### PROBLEM DESCRIPTION:
Lines to return, exactly: from the line with "k s).errKind = s.errKind := rfl" to the line with "k s).fin = s.fin := rfl" in the entries below, both included.

* * * * *

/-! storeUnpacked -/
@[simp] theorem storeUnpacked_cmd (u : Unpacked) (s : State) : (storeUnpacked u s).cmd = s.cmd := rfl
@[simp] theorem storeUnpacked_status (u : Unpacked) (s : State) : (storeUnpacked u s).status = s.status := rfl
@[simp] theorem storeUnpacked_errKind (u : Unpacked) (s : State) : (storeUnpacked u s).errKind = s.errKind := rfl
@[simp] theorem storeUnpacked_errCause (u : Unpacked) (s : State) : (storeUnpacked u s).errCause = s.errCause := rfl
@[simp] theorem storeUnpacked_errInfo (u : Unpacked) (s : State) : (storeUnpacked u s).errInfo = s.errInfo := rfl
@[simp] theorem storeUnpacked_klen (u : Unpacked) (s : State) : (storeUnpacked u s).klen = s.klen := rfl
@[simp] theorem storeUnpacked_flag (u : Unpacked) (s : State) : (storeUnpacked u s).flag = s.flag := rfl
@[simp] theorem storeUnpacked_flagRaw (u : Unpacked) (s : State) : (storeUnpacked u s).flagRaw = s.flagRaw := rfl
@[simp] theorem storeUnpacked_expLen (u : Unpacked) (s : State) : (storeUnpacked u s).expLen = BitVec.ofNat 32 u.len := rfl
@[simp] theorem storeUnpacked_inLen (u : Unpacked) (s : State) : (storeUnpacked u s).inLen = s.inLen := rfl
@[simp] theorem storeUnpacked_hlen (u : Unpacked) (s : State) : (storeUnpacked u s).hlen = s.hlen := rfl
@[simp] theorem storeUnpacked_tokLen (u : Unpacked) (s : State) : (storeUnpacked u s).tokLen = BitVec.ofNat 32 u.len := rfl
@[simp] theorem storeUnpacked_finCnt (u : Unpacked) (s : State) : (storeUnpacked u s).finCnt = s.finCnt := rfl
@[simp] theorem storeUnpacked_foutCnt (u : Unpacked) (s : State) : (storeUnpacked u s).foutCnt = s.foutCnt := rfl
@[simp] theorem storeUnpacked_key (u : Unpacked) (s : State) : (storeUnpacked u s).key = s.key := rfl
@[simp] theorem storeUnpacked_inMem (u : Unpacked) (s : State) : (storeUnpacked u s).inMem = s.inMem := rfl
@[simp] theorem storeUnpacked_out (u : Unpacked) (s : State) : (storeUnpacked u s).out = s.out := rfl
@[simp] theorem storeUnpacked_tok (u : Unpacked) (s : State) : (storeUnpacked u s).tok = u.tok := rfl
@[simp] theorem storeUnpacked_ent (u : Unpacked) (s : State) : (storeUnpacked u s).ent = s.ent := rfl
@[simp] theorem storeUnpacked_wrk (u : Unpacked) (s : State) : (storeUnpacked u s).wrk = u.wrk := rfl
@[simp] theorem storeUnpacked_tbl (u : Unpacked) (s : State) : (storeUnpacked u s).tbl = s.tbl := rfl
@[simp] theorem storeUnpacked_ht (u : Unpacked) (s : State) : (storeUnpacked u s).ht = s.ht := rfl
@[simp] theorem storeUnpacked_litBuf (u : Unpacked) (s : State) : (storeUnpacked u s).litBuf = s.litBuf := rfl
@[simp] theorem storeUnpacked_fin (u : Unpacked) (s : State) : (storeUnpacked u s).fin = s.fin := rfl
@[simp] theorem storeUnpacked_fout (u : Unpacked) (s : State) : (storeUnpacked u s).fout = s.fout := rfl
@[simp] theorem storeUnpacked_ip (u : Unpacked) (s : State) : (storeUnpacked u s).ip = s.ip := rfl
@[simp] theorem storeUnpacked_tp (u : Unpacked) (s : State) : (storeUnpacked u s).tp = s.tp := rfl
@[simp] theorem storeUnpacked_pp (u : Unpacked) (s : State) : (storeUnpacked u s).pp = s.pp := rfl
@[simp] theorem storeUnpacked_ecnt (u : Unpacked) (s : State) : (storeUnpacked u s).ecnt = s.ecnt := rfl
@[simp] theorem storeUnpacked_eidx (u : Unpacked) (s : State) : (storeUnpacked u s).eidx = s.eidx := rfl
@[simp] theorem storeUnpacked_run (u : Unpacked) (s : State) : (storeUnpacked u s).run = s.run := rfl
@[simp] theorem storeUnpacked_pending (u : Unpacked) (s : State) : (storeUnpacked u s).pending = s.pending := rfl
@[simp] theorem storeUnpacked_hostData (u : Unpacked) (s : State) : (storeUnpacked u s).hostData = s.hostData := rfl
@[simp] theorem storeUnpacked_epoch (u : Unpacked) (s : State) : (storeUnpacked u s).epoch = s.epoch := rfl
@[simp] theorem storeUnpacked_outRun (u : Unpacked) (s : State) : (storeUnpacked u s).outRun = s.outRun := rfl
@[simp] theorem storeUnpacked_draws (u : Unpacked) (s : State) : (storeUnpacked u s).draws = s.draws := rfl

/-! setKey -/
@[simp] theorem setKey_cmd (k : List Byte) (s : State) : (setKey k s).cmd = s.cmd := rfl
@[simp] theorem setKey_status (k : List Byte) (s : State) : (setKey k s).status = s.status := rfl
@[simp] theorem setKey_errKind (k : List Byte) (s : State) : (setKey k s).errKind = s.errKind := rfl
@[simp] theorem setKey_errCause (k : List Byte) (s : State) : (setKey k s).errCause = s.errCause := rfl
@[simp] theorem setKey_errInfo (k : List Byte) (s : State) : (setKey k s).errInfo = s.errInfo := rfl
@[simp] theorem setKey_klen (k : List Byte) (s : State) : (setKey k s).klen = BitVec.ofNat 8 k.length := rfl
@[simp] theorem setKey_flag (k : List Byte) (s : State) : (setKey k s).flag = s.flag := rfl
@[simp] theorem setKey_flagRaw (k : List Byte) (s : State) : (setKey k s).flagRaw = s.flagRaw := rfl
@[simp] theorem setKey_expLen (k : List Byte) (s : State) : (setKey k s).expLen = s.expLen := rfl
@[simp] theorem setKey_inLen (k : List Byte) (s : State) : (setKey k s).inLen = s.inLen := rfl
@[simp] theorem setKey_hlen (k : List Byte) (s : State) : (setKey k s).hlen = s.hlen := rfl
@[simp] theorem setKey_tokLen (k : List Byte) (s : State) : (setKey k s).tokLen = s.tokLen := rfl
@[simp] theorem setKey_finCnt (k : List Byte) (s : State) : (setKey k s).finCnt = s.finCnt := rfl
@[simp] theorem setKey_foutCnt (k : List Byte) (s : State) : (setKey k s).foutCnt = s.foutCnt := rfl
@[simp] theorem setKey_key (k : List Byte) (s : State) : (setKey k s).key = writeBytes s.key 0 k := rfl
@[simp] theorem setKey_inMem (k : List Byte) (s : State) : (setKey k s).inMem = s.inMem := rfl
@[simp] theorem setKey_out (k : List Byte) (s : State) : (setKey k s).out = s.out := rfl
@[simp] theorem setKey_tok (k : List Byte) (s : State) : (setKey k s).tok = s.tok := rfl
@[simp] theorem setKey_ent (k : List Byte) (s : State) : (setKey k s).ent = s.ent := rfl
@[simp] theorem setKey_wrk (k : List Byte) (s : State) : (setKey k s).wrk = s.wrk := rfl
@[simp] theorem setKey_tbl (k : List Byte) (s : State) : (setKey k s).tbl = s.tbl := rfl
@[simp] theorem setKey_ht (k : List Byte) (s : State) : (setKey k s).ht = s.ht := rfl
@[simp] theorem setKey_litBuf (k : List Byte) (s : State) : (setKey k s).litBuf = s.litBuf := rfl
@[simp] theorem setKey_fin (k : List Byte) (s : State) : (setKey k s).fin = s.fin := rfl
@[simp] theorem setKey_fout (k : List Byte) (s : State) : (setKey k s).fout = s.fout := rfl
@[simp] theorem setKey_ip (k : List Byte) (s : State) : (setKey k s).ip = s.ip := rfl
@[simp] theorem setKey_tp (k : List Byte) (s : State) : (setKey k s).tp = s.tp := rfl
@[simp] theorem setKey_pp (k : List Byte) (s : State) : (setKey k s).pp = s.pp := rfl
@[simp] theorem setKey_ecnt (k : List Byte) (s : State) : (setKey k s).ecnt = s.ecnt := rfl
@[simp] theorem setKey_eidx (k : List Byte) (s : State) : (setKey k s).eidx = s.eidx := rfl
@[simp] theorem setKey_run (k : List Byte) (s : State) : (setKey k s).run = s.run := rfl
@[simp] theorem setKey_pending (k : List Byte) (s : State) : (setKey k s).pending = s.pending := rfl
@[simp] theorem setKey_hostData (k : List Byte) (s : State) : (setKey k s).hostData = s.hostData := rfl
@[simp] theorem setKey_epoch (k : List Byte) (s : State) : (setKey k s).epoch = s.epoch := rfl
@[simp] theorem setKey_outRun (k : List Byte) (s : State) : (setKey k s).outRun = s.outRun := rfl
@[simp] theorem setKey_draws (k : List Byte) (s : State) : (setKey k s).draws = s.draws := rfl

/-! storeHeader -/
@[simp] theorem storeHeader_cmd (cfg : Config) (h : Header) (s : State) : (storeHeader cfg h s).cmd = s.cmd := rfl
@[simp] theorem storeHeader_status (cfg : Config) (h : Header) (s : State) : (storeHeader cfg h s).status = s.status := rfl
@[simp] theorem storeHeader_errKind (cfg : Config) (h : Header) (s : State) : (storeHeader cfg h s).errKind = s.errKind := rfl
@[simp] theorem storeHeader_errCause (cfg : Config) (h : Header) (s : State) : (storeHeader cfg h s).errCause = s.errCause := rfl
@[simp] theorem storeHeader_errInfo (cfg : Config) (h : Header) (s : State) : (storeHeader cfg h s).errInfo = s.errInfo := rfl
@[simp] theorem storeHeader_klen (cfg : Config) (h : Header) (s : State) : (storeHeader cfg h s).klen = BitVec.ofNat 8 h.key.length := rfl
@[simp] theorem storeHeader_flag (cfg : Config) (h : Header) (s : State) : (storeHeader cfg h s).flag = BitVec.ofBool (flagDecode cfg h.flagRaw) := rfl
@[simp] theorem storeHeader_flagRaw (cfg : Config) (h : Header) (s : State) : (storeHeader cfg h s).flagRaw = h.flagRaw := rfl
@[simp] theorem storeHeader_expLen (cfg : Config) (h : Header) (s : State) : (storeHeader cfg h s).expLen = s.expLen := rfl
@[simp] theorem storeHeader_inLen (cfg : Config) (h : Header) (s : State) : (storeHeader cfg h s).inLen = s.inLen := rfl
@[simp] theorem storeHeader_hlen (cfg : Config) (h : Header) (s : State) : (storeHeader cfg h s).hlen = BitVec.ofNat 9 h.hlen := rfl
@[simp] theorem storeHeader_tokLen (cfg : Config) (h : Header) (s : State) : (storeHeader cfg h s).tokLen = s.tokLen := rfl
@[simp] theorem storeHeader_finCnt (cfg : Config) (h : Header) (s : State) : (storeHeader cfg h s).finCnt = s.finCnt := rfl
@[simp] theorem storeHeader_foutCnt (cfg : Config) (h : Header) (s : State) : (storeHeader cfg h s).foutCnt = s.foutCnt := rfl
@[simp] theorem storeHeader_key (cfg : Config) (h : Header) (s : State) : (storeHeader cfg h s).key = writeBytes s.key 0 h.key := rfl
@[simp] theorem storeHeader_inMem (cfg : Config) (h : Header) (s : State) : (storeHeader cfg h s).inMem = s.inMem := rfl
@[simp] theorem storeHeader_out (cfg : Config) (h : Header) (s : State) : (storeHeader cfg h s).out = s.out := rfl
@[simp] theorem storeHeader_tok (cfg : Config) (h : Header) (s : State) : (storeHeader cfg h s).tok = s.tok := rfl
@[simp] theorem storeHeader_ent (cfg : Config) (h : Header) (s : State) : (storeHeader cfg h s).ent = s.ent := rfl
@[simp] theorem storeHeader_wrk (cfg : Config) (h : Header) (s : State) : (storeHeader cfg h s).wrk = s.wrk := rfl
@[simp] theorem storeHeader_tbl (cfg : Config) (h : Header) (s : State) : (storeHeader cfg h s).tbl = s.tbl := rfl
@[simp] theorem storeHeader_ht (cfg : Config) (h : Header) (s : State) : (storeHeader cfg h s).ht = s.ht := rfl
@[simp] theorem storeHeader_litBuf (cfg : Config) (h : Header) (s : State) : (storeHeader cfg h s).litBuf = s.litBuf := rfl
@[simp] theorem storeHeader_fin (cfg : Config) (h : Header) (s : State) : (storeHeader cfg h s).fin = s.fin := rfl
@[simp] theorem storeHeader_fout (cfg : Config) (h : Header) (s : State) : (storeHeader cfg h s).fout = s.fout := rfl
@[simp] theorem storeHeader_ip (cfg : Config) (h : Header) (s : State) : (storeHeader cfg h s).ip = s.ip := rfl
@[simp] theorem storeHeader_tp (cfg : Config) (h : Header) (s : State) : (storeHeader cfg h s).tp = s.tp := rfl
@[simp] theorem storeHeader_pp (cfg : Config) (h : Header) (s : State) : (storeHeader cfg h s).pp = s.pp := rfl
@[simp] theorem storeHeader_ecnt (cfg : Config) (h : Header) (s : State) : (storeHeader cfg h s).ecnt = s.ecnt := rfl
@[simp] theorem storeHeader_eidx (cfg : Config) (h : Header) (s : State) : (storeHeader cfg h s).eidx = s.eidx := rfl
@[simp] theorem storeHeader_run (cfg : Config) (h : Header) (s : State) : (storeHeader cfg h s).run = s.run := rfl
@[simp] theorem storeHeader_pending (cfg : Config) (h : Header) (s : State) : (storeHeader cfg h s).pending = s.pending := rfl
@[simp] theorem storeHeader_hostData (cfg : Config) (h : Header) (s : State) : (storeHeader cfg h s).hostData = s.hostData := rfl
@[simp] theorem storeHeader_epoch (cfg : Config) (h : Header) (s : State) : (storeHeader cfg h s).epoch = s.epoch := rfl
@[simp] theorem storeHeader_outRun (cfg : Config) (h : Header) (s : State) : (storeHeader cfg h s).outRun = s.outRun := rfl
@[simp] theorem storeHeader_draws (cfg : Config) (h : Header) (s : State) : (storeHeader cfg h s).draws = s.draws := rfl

* * * * *

### FINISHED EXERCISE:
@[simp] theorem setKey_errKind (k : List Byte) (s : State) : (setKey k s).errKind = s.errKind := rfl
@[simp] theorem setKey_errCause (k : List Byte) (s : State) : (setKey k s).errCause = s.errCause := rfl
@[simp] theorem setKey_errInfo (k : List Byte) (s : State) : (setKey k s).errInfo = s.errInfo := rfl
@[simp] theorem setKey_klen (k : List Byte) (s : State) : (setKey k s).klen = BitVec.ofNat 8 k.length := rfl
@[simp] theorem setKey_flag (k : List Byte) (s : State) : (setKey k s).flag = s.flag := rfl
@[simp] theorem setKey_flagRaw (k : List Byte) (s : State) : (setKey k s).flagRaw = s.flagRaw := rfl
@[simp] theorem setKey_expLen (k : List Byte) (s : State) : (setKey k s).expLen = s.expLen := rfl
@[simp] theorem setKey_inLen (k : List Byte) (s : State) : (setKey k s).inLen = s.inLen := rfl
@[simp] theorem setKey_hlen (k : List Byte) (s : State) : (setKey k s).hlen = s.hlen := rfl
@[simp] theorem setKey_tokLen (k : List Byte) (s : State) : (setKey k s).tokLen = s.tokLen := rfl
@[simp] theorem setKey_finCnt (k : List Byte) (s : State) : (setKey k s).finCnt = s.finCnt := rfl
@[simp] theorem setKey_foutCnt (k : List Byte) (s : State) : (setKey k s).foutCnt = s.foutCnt := rfl
@[simp] theorem setKey_key (k : List Byte) (s : State) : (setKey k s).key = writeBytes s.key 0 k := rfl
@[simp] theorem setKey_inMem (k : List Byte) (s : State) : (setKey k s).inMem = s.inMem := rfl
@[simp] theorem setKey_out (k : List Byte) (s : State) : (setKey k s).out = s.out := rfl
@[simp] theorem setKey_tok (k : List Byte) (s : State) : (setKey k s).tok = s.tok := rfl
@[simp] theorem setKey_ent (k : List Byte) (s : State) : (setKey k s).ent = s.ent := rfl
@[simp] theorem setKey_wrk (k : List Byte) (s : State) : (setKey k s).wrk = s.wrk := rfl
@[simp] theorem setKey_tbl (k : List Byte) (s : State) : (setKey k s).tbl = s.tbl := rfl
@[simp] theorem setKey_ht (k : List Byte) (s : State) : (setKey k s).ht = s.ht := rfl
@[simp] theorem setKey_litBuf (k : List Byte) (s : State) : (setKey k s).litBuf = s.litBuf := rfl
@[simp] theorem setKey_fin (k : List Byte) (s : State) : (setKey k s).fin = s.fin := rfl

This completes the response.